ASSIGNED TASK: Reproduce verbatim, line by line, everything from the line containing "opaque funcPick : Nat → Nat → Nat" to the last line of the listing below; add nothing.

*-*-*

-- ==== Sys2Proof/Config.lean ====
section
/-! DEFINITION. Sys2Proof/Config.lean: the values the spec leaves open, as constants with no body, and the constants one
implementation fixes. A claim about an opaque constant holds whatever its value is. -/
namespace Sys2Proof.Config

/-- A fresh value for a result the spec leaves open: applied to the counter `State.freeCtr`, which each use advances. -/
opaque freeValue : Nat → Nat

/-- A district's share of the floor of rail group 0, which the spec does not give (R309): of the district and FLOOR_0 in W. -/
opaque districtFloor : Nat → Nat → Nat

/-- Where within 2^−16 of its value the projection factor (1 − 1/N)^H of R311 is taken: of N and H. -/
opaque factorError : Nat → Nat → Nat

/-- The boot voltage in mV of a district at a frequency that is no multiple of 100 MHz (VF gives the others). -/
opaque bootMvBetween : Nat → Nat → Nat

/-- Falcon-1024 (R332–R335, R339, R353): the public key grown from a seed stream. -/
opaque falconPublic : List Byte → List Byte
/-- The signature the key grown from a seed stream makes over a digest. -/
opaque falconSignature : List Byte → List Byte → List Byte
/-- Whether a signature over a digest verifies under a public key. -/
opaque falconVerify : List Byte → List Byte → List Byte → Bool
/-- The 32-byte seed this device's PUF gives with its helper data (R332). -/
opaque pufSeed : List Byte
/-- The digest of the root public key in mask ROM (R333), 64 bytes. -/
opaque rootDigest : List Byte
/-- Whether the device certificate, given as the flash bytes listed in its region, carries a digest (R332). -/
opaque certificateHolds : List (Nat × Byte) → List Byte → Bool
/-- The interval of a pseudo-channel's refreshes at or below 85 °C, in units of 10 ns, which the spec leaves to the standard
(R287). -/
opaque refreshInterval : Nat
/-- BLK_VERSION[15:0], the register-layout version of a block (R33), by its type code. -/
opaque blkVersion : Nat → Nat
/-- The PCI vendor ID (HST.PCI_ID[15:0], Table 10.12), which the spec does not give. -/
opaque pciVendor : Nat
/-- SEC.MFG_SERIAL (Table 15.12), fixed at manufacture. -/
opaque mfgSerial : Nat

/-- Which of the FP32 values within its bound a FUNC result takes (R135): of FUNC and the input's FP32 code. -/
opaque funcPick : Nat → Nat → Nat
/-- The FP32 code of a FUNC result that the spec does not state, at an infinite input, a pole, or an unlisted FUNC. -/
opaque funcPole : Nat → Nat → Nat

end Sys2Proof.Config
end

*-*-*

WRITTEN RESPONSE:
opaque funcPick : Nat → Nat → Nat
/-- The FP32 code of a FUNC result that the spec does not state, at an infinite input, a pole, or an unlisted FUNC. -/
opaque funcPole : Nat → Nat → Nat

end Sys2Proof.Config
end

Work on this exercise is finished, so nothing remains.